> ABOUT THIS TASK
Work through the data line by line, gathering every line that has the word "inFlight".

> PROVIDED INFORMATION
theorem test_meets_AccessesRefusedAtLookupAreOffered :
    (holding live).looksUp ⟨.read, 0x40012000, .one, 0⟩ ∧
    (holding live).coveringEntry ⟨.read, 0x40012000, .one, 0⟩ = none ∧
    ((holding { live with state := .staged }).coveringEntry ⟨.read, inside, .four, 0⟩ = some 3 ∧
      ((holding { live with state := .staged }).postingUnit 0).holder = none) ∧
    (holding { live with state := .fenced }).coveringEntry ⟨.write, inside, .four, 0⟩ = some 3 ∧
    (holding { live with state := .orphaned }).coveringEntry ⟨.write, 0x40011FFC, .four, 0⟩ = some 3 := by decide

theorem test_meets_WritesThroughLiveEntries :
    ((holding live).looksUp ⟨.write, inside, .four, 0⟩ ∧ (holding live).coveringEntry ⟨.write, inside, .four, 0⟩ = some 3 ∧
      ((holding live).entry 3).access = .readWrite ∧ ((holding live).postingUnit 0).queue = [] ∧
      ((holding live).postingUnit 0).holder = none ∧ ((holding live).sequencer 0).access = none ∧
      (holding live).dueChannel 0 = none) ∧
    ((holding { live with access := .readOnly }).entry 3).access = .readOnly ∧
    (((holding live).setPosting 0 { PostingUnit.initial with queue := List.replicate 8 item }).postingUnit 0).queue.length
      = 8 ∧
    ((busy (access .headWrite .write .setup 0) none (holding live)).sequencer 0).access ≠ none ∧
    ((((holding { live with inFlight := 1 }).setPosting 0
        { PostingUnit.initial with holder := some (held .failed), collectionTimer := some 1 }).postingUnit 0).holder =
          some (held .failed) ∧
      (held .failed).state = .failed ∧ (held (.ready 7)).state = .ready 7 ∧
      ¬(held .failed).matchedBy ⟨.write, inside, .four, 0⟩) := by decide

theorem test_meets_ReadsThroughLiveEntries :
    ((holding live).coveringEntry ⟨.read, inside, .four, 0⟩ = some 3 ∧ ((holding live).postingUnit 0).holder = none ∧
      (holding live).dueChannel 0 = none) ∧
    ¬(held .issued).matchedBy ⟨.read, inside, .two, 0⟩ ∧ ¬(held .issued).matchedBy ⟨.read, 0x40010004, .four, 0⟩ := by
  decide

theorem test_meets_MatchingReadsCollectTheHeldRead :
    (held (.waiting 2)).matchedBy ⟨.read, inside, .four, 0⟩ ∧ (held .issued).matchedBy ⟨.read, inside, .four, 0⟩ ∧
    (held (.ready 5)).matchedBy ⟨.read, inside, .four, 0⟩ ∧ (held .failed).matchedBy ⟨.read, inside, .four, 0⟩ ∧
    (((holding { live with state := .fenced, inFlight := 1 }).setPosting 0
      { PostingUnit.initial with holder := some (held .failed) }).postingUnit 0).holder = some (held .failed) ∧
    (holding { live with state := .fenced, inFlight := 1 }).coveringEntry ⟨.read, inside, .four, 0⟩ = some 3 := by
  decide

theorem test_meets_FinishingWorkDrainsFencedEntries :
    ((holding live).entry 3).state ≠ .fenced ∧
    ((holding { live with state := .fenced, inFlight := 1 }).entry 3).inFlight = 1 ∧
    1 < ((holding { live with state := .fenced, inFlight := 2 }).entry 3).inFlight := by decide

theorem test_meets_ChoiceServesTheWaitingSourceByPreference :
    ((busy (access .headWrite .write .setup 0) none State.reset).sequencer 0).access ≠ none ∧
    ((State.reset.postingUnit 0).offered = none ∧ ∀ c, (State.reset.channel c).unit = none) ∧
    ({ PostingUnit.initial with queue := [item] } : PostingUnit).offered = some (.headWrite item) ∧
    ({ PostingUnit.initial with holder := some (held (.waiting 0)) } : PostingUnit).offered =
      some (.heldRead (held (.waiting 0))) ∧
    (({ PostingUnit.initial with queue := [item], holder := some (held (.waiting 1)) } : PostingUnit).offered =
        some (.headWrite item) ∧
      ({ PostingUnit.initial with queue := [item], holder := some (held .issued) } : PostingUnit).offered = none ∧
      ({ PostingUnit.initial with queue := [item], holder := some (held .failed) } : PostingUnit).offered =
        some (.headWrite item) ∧
      ({ PostingUnit.initial with queue := [item], holder := some (held (.ready 1)) } : PostingUnit).offered =
        some (.headWrite item)) ∧
    ((withChannel (holding live)
        (fun c => { c with state := .running, bound := some 3, unit := some (unit .moduleHalf false) })).channelSlot 0 =
      some 0 ∧ State.reset.sequencer 0 = Sequencer.initial) := by decide

theorem test_meets_ModuleCyclesSampleAndAdvance :
    ((access .heldRead .read .strobe 0).plan[0]?).isSome = true ∧
    ((busy (access .heldRead .read .strobe 0) none State.reset).sequencer 0).waitTimer = none ∧
    ((busy (access .heldRead .read .strobe 0) (some 9) State.reset).sequencer 0).waitTimer = some 9 ∧
    (access .headWrite .write .strobe 0).phase = .strobe ∧ (access .headWrite .write .setup 0).phase ≠ .strobe ∧
    (access .headWrite .write .hold 0).phase = .hold ∧
    (access .headWrite .write .hold 0).index + 1 < (access .headWrite .write .hold 0).plan.length ∧
    (State.reset.sequencer 0).access = none ∧
    ((target .two).moduleAddress % 2 = 0 ∧ (target .two).width = .word ∧
      ¬({ target .four with moduleAddress := 67108863 }).moduleAddress % 2 = 0 ∧ (target .one).size = .one) := by decide
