/-- FIRE_CFG, spec/07_position_fire_timing.md R331, offset 0x40, 32 bits. -/
def reg_FIRE_CFG : RegDef := ⟨"FIRE_CFG", 0x40, 0x0, 0, 1, 1,
   [⟨0, 16, .rw, 0xFA⟩]⟩
/-- FIRE_NOW, spec/07_position_fire_timing.md R331, offset 0x48, 64 bits. -/
def reg_FIRE_NOW : RegDef := ⟨"FIRE_NOW", 0x48, 0x0, 0, 1, 2,
   [⟨0, 64, .ro, 0⟩]⟩
/-- ENC_POS, spec/07_position_fire_timing.md R331, offset 0x100 + n × 0x80, 64 bits. -/
def reg_ENC_POS : RegDef := ⟨"ENC_POS", 0x100, 0x80, 0, 4, 2,
   [⟨0, 64, .ro, 0⟩]⟩
/-- ENC_HWM, spec/07_position_fire_timing.md R331, offset 0x108 + n × 0x80, 64 bits. -/
def reg_ENC_HWM : RegDef := ⟨"ENC_HWM", 0x108, 0x80, 0, 4, 2,
   [⟨0, 64, .ro, 0⟩]⟩
/-- ENC_SPEED, spec/07_position_fire_timing.md R331, offset 0x110 + n × 0x80, 64 bits. -/
def reg_ENC_SPEED : RegDef := ⟨"ENC_SPEED", 0x110, 0x80, 0, 4, 2,
   [⟨0, 64, .ro, 0⟩]⟩
/-- ENC_WEB_NM, spec/07_position_fire_timing.md R331, offset 0x118 + n × 0x80, 64 bits. -/
def reg_ENC_WEB_NM : RegDef := ⟨"ENC_WEB_NM", 0x118, 0x80, 0, 4, 2,
   [⟨0, 64, .ro, 0⟩]⟩
/-- ENC_STATUS, spec/07_position_fire_timing.md R331, offset 0x120 + n × 0x80, 32 bits. -/
def reg_ENC_STATUS : RegDef := ⟨"ENC_STATUS", 0x120, 0x80, 0, 4, 1,
   [⟨16, 16, .ro, 0⟩,
    ⟨10, 3, .ro, 0⟩,
    ⟨9, 1, .ro, 0⟩,
    ⟨8, 1, .ro, 0⟩,
    ⟨7, 1, .ro, 0⟩,
    ⟨6, 1, .ro, 0⟩,
    ⟨5, 1, .ro, 0⟩,
    ⟨4, 1, .ro, 1⟩,
    ⟨3, 1, .ro, 0⟩,
    ⟨0, 3, .ro, 7⟩]⟩
/-- ENC_LISSA_S, spec/07_position_fire_timing.md R331, offset 0x124 + n × 0x80, 32 bits. -/
def reg_ENC_LISSA_S : RegDef := ⟨"ENC_LISSA_S", 0x124, 0x80, 0, 4, 1,
   [⟨16, 16, .ro, 0⟩,
    ⟨0, 16, .ro, 0⟩]⟩
/-- ENC_LISSA_C, spec/07_position_fire_timing.md R331, offset 0x128 + n × 0x80, 32 bits. -/
def reg_ENC_LISSA_C : RegDef := ⟨"ENC_LISSA_C", 0x128, 0x80, 0, 4, 1,
   [⟨16, 16, .ro, 0⟩,
    ⟨0, 16, .ro, 0⟩]⟩
/-- ENC_CORR, spec/07_position_fire_timing.md R331, offset 0x12C + n × 0x80, 32 bits. -/
def reg_ENC_CORR : RegDef := ⟨"ENC_CORR", 0x12C, 0x80, 0, 4, 1,
   [⟨16, 16, .ro, 0⟩,
    ⟨0, 16, .ro, 0⟩]⟩
/-- ENC_GAIN, spec/07_position_fire_timing.md R331, offset 0x130 + n × 0x80, 32 bits. -/
def reg_ENC_GAIN : RegDef := ⟨"ENC_GAIN", 0x130, 0x80, 0, 4, 1,
   [⟨16, 16, .ro, 0⟩,
    ⟨0, 16, .ro, 0x4000⟩]⟩
/-- ENC_INDEX, spec/07_position_fire_timing.md R331, offset 0x134 + n × 0x80, 32 bits. -/
def reg_ENC_INDEX : RegDef := ⟨"ENC_INDEX", 0x134, 0x80, 0, 4, 1,
   [⟨0, 32, .ro, 0⟩]⟩
/-- ENC_IDX_ERR, spec/07_position_fire_timing.md R331, offset 0x138 + n × 0x80, 32 bits. -/
def reg_ENC_IDX_ERR : RegDef := ⟨"ENC_IDX_ERR", 0x138, 0x80, 0, 4, 1,
   [⟨0, 32, .sat, 0⟩]⟩
/-- ENC_REVERSALS, spec/07_position_fire_timing.md R331, offset 0x13C + n × 0x80, 32 bits. -/
def reg_ENC_REVERSALS : RegDef := ⟨"ENC_REVERSALS", 0x13C, 0x80, 0, 4, 1,
   [⟨0, 32, .sat, 0⟩]⟩
/-- ENC_DISCARDS, spec/07_position_fire_timing.md R331, offset 0x140 + n × 0x80, 32 bits. -/
def reg_ENC_DISCARDS : RegDef := ⟨"ENC_DISCARDS", 0x140, 0x80, 0, 4, 1,
   [⟨0, 32, .sat, 0⟩]⟩
/-- ENC_OVF, spec/07_position_fire_timing.md R331, offset 0x144 + n × 0x80, 32 bits. -/
def reg_ENC_OVF : RegDef := ⟨"ENC_OVF", 0x144, 0x80, 0, 4, 1,
   [⟨2, 1, .w1c, 0⟩,
    ⟨1, 1, .w1c, 0⟩,
    ⟨0, 1, .w1c, 0⟩]⟩
/-- SYN_STATE, spec/07_position_fire_timing.md R331, offset 0x400 + n × 0x40, 32 bits. -/
def reg_SYN_STATE : RegDef := ⟨"SYN_STATE", 0x400, 0x40, 0, 32, 1,
   [⟨16, 2, .ro, 0⟩,
    ⟨8, 8, .ro, 0⟩,
    ⟨5, 1, .ro, 0⟩,
    ⟨4, 1, .ro, 0⟩,
    ⟨0, 4, .ro, 0⟩]⟩
/-- SYN_NEXT, spec/07_position_fire_timing.md R331, offset 0x404 + n × 0x40, 32 bits. -/
def reg_SYN_NEXT : RegDef := ⟨"SYN_NEXT", 0x404, 0x40, 0, 32, 1,
   [⟨0, 32, .ro, 0⟩]⟩
/-- SYN_T, spec/07_position_fire_timing.md R331, offset 0x408 + n × 0x40, 64 bits. -/
def reg_SYN_T : RegDef := ⟨"SYN_T", 0x408, 0x40, 0, 32, 2,
   [⟨0, 64, .ro, 0⟩]⟩
/-- SYN_Q, spec/07_position_fire_timing.md R331, offset 0x410 + n × 0x40, 64 bits. -/
def reg_SYN_Q : RegDef := ⟨"SYN_Q", 0x410, 0x40, 0, 32, 2,
   [⟨0, 64, .ro, 0⟩]⟩
/-- SYN_DELAY, spec/07_position_fire_timing.md R331, offset 0x418 + n × 0x40, 32 bits. -/
def reg_SYN_DELAY : RegDef := ⟨"SYN_DELAY", 0x418, 0x40, 0, 32, 1,
   [⟨0, 32, .ro, 0⟩]⟩
/-- SYN_CAL_DELAY, spec/07_position_fire_timing.md R331, offset 0x41C + n × 0x40, 32 bits. -/
def reg_SYN_CAL_DELAY : RegDef := ⟨"SYN_CAL_DELAY", 0x41C, 0x40, 0, 32, 1,
   [⟨0, 32, .ro, 0⟩]⟩
/-- SYN_TOFS, spec/07_position_fire_timing.md R331, offset 0x420 + n × 0x40, 32 bits. -/
def reg_SYN_TOFS : RegDef := ⟨"SYN_TOFS", 0x420, 0x40, 0, 32, 1,
   [⟨0, 32, .ro, 0⟩]⟩
/-- SYN_FORCED, spec/07_position_fire_timing.md R331, offset 0x424 + n × 0x40, 32 bits. -/
def reg_SYN_FORCED : RegDef := ⟨"SYN_FORCED", 0x424, 0x40, 0, 32, 1,
   [⟨0, 32, .sat, 0⟩]⟩
/-- SYN_OVF, spec/07_position_fire_timing.md R331, offset 0x428 + n × 0x40, 32 bits. -/
def reg_SYN_OVF : RegDef := ⟨"SYN_OVF", 0x428, 0x40, 0, 32, 1,
   [⟨0, 1, .w1c, 0⟩]⟩
/-- CMP_CFG, spec/07_position_fire_timing.md R331, offset 0xC00 + n × 0x20, 32 bits. -/
def reg_CMP_CFG : RegDef := ⟨"CMP_CFG", 0xC00, 0x20, 0, 16, 1,
   [⟨8, 4, .ro, 0⟩,
    ⟨3, 1, .rw, 0⟩,
    ⟨2, 1, .rw, 0⟩,
    ⟨0, 2, .rw, 0⟩]⟩
/-- CMP_TARGET, spec/07_position_fire_timing.md R331, offset 0xC08 + n × 0x20, 64 bits. -/
def reg_CMP_TARGET : RegDef := ⟨"CMP_TARGET", 0xC08, 0x20, 0, 16, 2,
   [⟨0, 64, .ro, 0⟩]⟩
/-- CMP_PULSES, spec/07_position_fire_timing.md R331, offset 0xC10 + n × 0x20, 32 bits. -/
def reg_CMP_PULSES : RegDef := ⟨"CMP_PULSES", 0xC10, 0x20, 0, 16, 1,
   [⟨0, 32, .sat, 0⟩]⟩
/-- CMP_LATE, spec/07_position_fire_timing.md R331, offset 0xC14 + n × 0x20, 32 bits. -/
def reg_CMP_LATE : RegDef := ⟨"CMP_LATE", 0xC14, 0x20, 0, 16, 1,
   [⟨0, 32, .sat, 0⟩]⟩
/-- CMP_OVF, spec/07_position_fire_timing.md R331, offset 0xC18 + n × 0x20, 32 bits. -/
def reg_CMP_OVF : RegDef := ⟨"CMP_OVF", 0xC18, 0x20, 0, 16, 1,
   [⟨1, 1, .w1c, 0⟩,
    ⟨0, 1, .w1c, 0⟩]⟩
/-- LATCH_CFG, spec/07_position_fire_timing.md R331, offset 0xE00 + n × 0x10, 32 bits. -/
def reg_LATCH_CFG : RegDef := ⟨"LATCH_CFG", 0xE00, 0x10, 0, 8, 1,
   [⟨24, 8, .ro, 0⟩,
    ⟨16, 8, .rw, 0⟩,
    ⟨4, 1, .rw, 0⟩,
    ⟨2, 2, .rw, 0⟩,
    ⟨0, 2, .rw, 0⟩]⟩
/-- LATCH_LOST, spec/07_position_fire_timing.md R331, offset 0xE04 + n × 0x10, 32 bits. -/
def reg_LATCH_LOST : RegDef := ⟨"LATCH_LOST", 0xE04, 0x10, 0, 8, 1,
   [⟨0, 32, .sat, 0⟩]⟩
/-- LATCH_OVF, spec/07_position_fire_timing.md R331, offset 0xE08 + n × 0x10, 32 bits. -/
def reg_LATCH_OVF : RegDef := ⟨"LATCH_OVF", 0xE08, 0x10, 0, 8, 1,
   [⟨0, 1, .w1c, 0⟩]⟩
/-- DIV_CFG, spec/07_position_fire_timing.md R331, offset 0xF00 + n × 0x10, 32 bits. -/
def reg_DIV_CFG : RegDef := ⟨"DIV_CFG", 0xF00, 0x10, 0, 2, 1,
   [⟨2, 1, .rw, 0⟩,
    ⟨0, 2, .rw, 0⟩]⟩
/-- DIV_DIVISOR, spec/07_position_fire_timing.md R331, offset 0xF04 + n × 0x10, 32 bits. -/
def reg_DIV_DIVISOR : RegDef := ⟨"DIV_DIVISOR", 0xF04, 0x10, 0, 2, 1,
   [⟨0, 32, .ro, 0⟩]⟩
/-- DIV_OVERRUN, spec/07_position_fire_timing.md R331, offset 0xF08 + n × 0x10, 32 bits. -/
def reg_DIV_OVERRUN : RegDef := ⟨"DIV_OVERRUN", 0xF08, 0x10, 0, 2, 1,
   [⟨0, 32, .sat, 0⟩]⟩
/-- DIV_OVF, spec/07_position_fire_timing.md R331, offset 0xF0C + n × 0x10, 32 bits. -/
def reg_DIV_OVF : RegDef := ⟨"DIV_OVF", 0xF0C, 0x10, 0, 2, 1,
   [⟨0, 1, .w1c, 0⟩]⟩
/-- The registers of a node of the group `fire`, in the order of their captions. -/
def regs_fire : List RegDef :=
  [reg_FIRE_CFG,
   reg_FIRE_NOW,
   reg_ENC_POS,
   reg_ENC_HWM,
   reg_ENC_SPEED,
   reg_ENC_WEB_NM,
   reg_ENC_STATUS,
   reg_ENC_LISSA_S,
   reg_ENC_LISSA_C,
   reg_ENC_CORR,
   reg_ENC_GAIN,
   reg_ENC_INDEX,
   reg_ENC_IDX_ERR,
   reg_ENC_REVERSALS,
   reg_ENC_DISCARDS,
   reg_ENC_OVF,
   reg_SYN_STATE,
   reg_SYN_NEXT,
   reg_SYN_T,
   reg_SYN_Q,
   reg_SYN_DELAY,
   reg_SYN_CAL_DELAY,
   reg_SYN_TOFS,
   reg_SYN_FORCED,
   reg_SYN_OVF,
   reg_CMP_CFG,
   reg_CMP_TARGET,
   reg_CMP_PULSES,
   reg_CMP_LATE,
   reg_CMP_OVF,
   reg_LATCH_CFG,
   reg_LATCH_LOST,
   reg_LATCH_OVF,
   reg_DIV_CFG,
   reg_DIV_DIVISOR,
   reg_DIV_OVERRUN,
   reg_DIV_OVF]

> ANSWER SPACE
    ((((holding { live with inFlight := 1 }).setPosting 0
    (((holding { live with state := .fenced, inFlight := 1 }).setPosting 0
    (holding { live with state := .fenced, inFlight := 1 }).coveringEntry ⟨.read, inside, .four, 0⟩ = some 3 := by
    ((holding { live with state := .fenced, inFlight := 1 }).entry 3).inFlight = 1 ∧
    1 < ((holding { live with state := .fenced, inFlight := 2 }).entry 3).inFlight := by decide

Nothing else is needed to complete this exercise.